Extracted data entries:
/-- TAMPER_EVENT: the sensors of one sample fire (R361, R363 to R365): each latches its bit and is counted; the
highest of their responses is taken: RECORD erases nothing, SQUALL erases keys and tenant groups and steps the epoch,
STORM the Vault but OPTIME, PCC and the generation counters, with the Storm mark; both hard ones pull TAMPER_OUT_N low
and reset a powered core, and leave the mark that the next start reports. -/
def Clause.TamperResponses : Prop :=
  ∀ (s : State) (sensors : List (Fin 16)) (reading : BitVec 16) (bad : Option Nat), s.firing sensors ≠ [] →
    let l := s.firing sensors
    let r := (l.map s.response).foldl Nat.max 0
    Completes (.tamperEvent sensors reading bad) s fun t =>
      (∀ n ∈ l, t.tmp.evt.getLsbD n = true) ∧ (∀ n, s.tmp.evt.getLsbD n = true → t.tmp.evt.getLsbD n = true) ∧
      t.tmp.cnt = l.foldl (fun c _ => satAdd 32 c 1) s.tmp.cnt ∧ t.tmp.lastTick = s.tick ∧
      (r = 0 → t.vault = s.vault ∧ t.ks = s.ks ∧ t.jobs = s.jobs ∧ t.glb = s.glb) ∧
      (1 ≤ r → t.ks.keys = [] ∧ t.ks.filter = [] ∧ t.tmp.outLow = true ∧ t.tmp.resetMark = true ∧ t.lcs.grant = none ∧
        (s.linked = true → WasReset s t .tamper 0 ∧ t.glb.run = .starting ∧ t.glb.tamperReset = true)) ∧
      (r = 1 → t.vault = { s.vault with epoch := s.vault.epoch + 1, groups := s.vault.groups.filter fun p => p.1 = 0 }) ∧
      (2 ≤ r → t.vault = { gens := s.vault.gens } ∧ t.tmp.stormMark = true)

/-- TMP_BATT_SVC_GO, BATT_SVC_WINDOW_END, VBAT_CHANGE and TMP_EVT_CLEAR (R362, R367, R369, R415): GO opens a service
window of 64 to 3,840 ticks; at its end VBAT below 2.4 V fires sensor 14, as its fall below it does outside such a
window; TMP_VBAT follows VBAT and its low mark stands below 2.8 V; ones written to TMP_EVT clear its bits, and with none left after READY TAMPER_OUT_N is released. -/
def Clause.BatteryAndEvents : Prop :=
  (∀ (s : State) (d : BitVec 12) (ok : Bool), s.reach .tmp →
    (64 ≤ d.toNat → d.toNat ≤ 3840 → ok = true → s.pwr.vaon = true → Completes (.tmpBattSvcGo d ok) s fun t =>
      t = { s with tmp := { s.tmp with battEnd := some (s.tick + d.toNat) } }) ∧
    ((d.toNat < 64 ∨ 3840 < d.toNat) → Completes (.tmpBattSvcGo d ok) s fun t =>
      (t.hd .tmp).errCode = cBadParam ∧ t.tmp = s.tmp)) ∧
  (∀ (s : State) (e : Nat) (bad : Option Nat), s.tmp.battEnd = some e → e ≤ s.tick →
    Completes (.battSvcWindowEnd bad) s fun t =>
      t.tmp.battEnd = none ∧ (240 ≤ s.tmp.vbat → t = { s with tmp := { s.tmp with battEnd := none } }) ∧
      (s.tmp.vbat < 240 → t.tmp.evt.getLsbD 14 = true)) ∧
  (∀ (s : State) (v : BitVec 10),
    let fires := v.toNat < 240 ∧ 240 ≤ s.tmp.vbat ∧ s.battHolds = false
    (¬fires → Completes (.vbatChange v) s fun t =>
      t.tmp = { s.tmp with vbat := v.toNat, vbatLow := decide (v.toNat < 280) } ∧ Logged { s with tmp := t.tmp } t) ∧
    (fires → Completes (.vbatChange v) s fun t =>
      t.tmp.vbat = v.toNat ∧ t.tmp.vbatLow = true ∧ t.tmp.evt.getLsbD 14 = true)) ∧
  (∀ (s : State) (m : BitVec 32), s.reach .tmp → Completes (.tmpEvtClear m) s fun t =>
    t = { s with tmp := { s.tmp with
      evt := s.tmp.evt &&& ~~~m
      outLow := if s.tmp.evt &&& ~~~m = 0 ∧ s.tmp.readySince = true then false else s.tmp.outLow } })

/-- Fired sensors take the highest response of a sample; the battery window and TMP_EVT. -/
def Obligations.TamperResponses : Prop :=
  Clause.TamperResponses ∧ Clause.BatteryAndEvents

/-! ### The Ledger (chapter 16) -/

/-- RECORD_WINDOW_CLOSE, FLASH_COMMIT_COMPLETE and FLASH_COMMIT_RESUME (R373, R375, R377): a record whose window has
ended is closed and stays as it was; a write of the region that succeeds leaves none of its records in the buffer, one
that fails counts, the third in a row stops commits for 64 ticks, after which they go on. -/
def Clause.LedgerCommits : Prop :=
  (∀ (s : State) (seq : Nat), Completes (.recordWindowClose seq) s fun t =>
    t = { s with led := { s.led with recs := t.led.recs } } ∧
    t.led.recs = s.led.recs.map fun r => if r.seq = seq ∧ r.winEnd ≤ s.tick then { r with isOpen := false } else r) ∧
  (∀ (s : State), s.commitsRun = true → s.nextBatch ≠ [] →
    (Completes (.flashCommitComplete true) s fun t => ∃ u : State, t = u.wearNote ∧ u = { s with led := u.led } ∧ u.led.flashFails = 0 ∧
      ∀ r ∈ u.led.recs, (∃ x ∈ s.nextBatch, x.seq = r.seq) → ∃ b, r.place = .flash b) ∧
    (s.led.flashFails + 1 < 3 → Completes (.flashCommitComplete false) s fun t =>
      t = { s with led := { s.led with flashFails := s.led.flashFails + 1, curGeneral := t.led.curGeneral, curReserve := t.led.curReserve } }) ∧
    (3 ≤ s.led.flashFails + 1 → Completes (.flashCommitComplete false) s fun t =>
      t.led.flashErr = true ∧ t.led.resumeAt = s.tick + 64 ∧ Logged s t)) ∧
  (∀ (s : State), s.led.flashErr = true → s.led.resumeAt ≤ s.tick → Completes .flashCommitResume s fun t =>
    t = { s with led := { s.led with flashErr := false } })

Directions: Every entry must appear in the answer, reproduced exactly.

Solution to this exercise:
/-- TAMPER_EVENT: the sensors of one sample fire (R361, R363 to R365): each latches its bit and is counted; the
highest of their responses is taken: RECORD erases nothing, SQUALL erases keys and tenant groups and steps the epoch,
STORM the Vault but OPTIME, PCC and the generation counters, with the Storm mark; both hard ones pull TAMPER_OUT_N low
and reset a powered core, and leave the mark that the next start reports. -/
def Clause.TamperResponses : Prop :=
  ∀ (s : State) (sensors : List (Fin 16)) (reading : BitVec 16) (bad : Option Nat), s.firing sensors ≠ [] →
    let l := s.firing sensors
    let r := (l.map s.response).foldl Nat.max 0
    Completes (.tamperEvent sensors reading bad) s fun t =>
      (∀ n ∈ l, t.tmp.evt.getLsbD n = true) ∧ (∀ n, s.tmp.evt.getLsbD n = true → t.tmp.evt.getLsbD n = true) ∧
      t.tmp.cnt = l.foldl (fun c _ => satAdd 32 c 1) s.tmp.cnt ∧ t.tmp.lastTick = s.tick ∧
      (r = 0 → t.vault = s.vault ∧ t.ks = s.ks ∧ t.jobs = s.jobs ∧ t.glb = s.glb) ∧
      (1 ≤ r → t.ks.keys = [] ∧ t.ks.filter = [] ∧ t.tmp.outLow = true ∧ t.tmp.resetMark = true ∧ t.lcs.grant = none ∧
        (s.linked = true → WasReset s t .tamper 0 ∧ t.glb.run = .starting ∧ t.glb.tamperReset = true)) ∧
      (r = 1 → t.vault = { s.vault with epoch := s.vault.epoch + 1, groups := s.vault.groups.filter fun p => p.1 = 0 }) ∧
      (2 ≤ r → t.vault = { gens := s.vault.gens } ∧ t.tmp.stormMark = true)

/-- TMP_BATT_SVC_GO, BATT_SVC_WINDOW_END, VBAT_CHANGE and TMP_EVT_CLEAR (R362, R367, R369, R415): GO opens a service
window of 64 to 3,840 ticks; at its end VBAT below 2.4 V fires sensor 14, as its fall below it does outside such a
window; TMP_VBAT follows VBAT and its low mark stands below 2.8 V; ones written to TMP_EVT clear its bits, and with none left after READY TAMPER_OUT_N is released. -/
def Clause.BatteryAndEvents : Prop :=
  (∀ (s : State) (d : BitVec 12) (ok : Bool), s.reach .tmp →
    (64 ≤ d.toNat → d.toNat ≤ 3840 → ok = true → s.pwr.vaon = true → Completes (.tmpBattSvcGo d ok) s fun t =>
      t = { s with tmp := { s.tmp with battEnd := some (s.tick + d.toNat) } }) ∧
    ((d.toNat < 64 ∨ 3840 < d.toNat) → Completes (.tmpBattSvcGo d ok) s fun t =>
      (t.hd .tmp).errCode = cBadParam ∧ t.tmp = s.tmp)) ∧
  (∀ (s : State) (e : Nat) (bad : Option Nat), s.tmp.battEnd = some e → e ≤ s.tick →
    Completes (.battSvcWindowEnd bad) s fun t =>
      t.tmp.battEnd = none ∧ (240 ≤ s.tmp.vbat → t = { s with tmp := { s.tmp with battEnd := none } }) ∧
      (s.tmp.vbat < 240 → t.tmp.evt.getLsbD 14 = true)) ∧
  (∀ (s : State) (v : BitVec 10),
    let fires := v.toNat < 240 ∧ 240 ≤ s.tmp.vbat ∧ s.battHolds = false
    (¬fires → Completes (.vbatChange v) s fun t =>
      t.tmp = { s.tmp with vbat := v.toNat, vbatLow := decide (v.toNat < 280) } ∧ Logged { s with tmp := t.tmp } t) ∧
    (fires → Completes (.vbatChange v) s fun t =>
      t.tmp.vbat = v.toNat ∧ t.tmp.vbatLow = true ∧ t.tmp.evt.getLsbD 14 = true)) ∧
  (∀ (s : State) (m : BitVec 32), s.reach .tmp → Completes (.tmpEvtClear m) s fun t =>
    t = { s with tmp := { s.tmp with
      evt := s.tmp.evt &&& ~~~m
      outLow := if s.tmp.evt &&& ~~~m = 0 ∧ s.tmp.readySince = true then false else s.tmp.outLow } })

/-- Fired sensors take the highest response of a sample; the battery window and TMP_EVT. -/
def Obligations.TamperResponses : Prop :=
  Clause.TamperResponses ∧ Clause.BatteryAndEvents

/-! ### The Ledger (chapter 16) -/

/-- RECORD_WINDOW_CLOSE, FLASH_COMMIT_COMPLETE and FLASH_COMMIT_RESUME (R373, R375, R377): a record whose window has
ended is closed and stays as it was; a write of the region that succeeds leaves none of its records in the buffer, one
that fails counts, the third in a row stops commits for 64 ticks, after which they go on. -/
def Clause.LedgerCommits : Prop :=
  (∀ (s : State) (seq : Nat), Completes (.recordWindowClose seq) s fun t =>
    t = { s with led := { s.led with recs := t.led.recs } } ∧
    t.led.recs = s.led.recs.map fun r => if r.seq = seq ∧ r.winEnd ≤ s.tick then { r with isOpen := false } else r) ∧
  (∀ (s : State), s.commitsRun = true → s.nextBatch ≠ [] →
    (Completes (.flashCommitComplete true) s fun t => ∃ u : State, t = u.wearNote ∧ u = { s with led := u.led } ∧ u.led.flashFails = 0 ∧
      ∀ r ∈ u.led.recs, (∃ x ∈ s.nextBatch, x.seq = r.seq) → ∃ b, r.place = .flash b) ∧
    (s.led.flashFails + 1 < 3 → Completes (.flashCommitComplete false) s fun t =>
      t = { s with led := { s.led with flashFails := s.led.flashFails + 1, curGeneral := t.led.curGeneral, curReserve := t.led.curReserve } }) ∧
    (3 ≤ s.led.flashFails + 1 → Completes (.flashCommitComplete false) s fun t =>
      t.led.flashErr = true ∧ t.led.resumeAt = s.tick + 64 ∧ Logged s t)) ∧
  (∀ (s : State), s.led.flashErr = true → s.led.resumeAt ≤ s.tick → Completes .flashCommitResume s fun t =>
    t = { s with led := { s.led with flashErr := false } })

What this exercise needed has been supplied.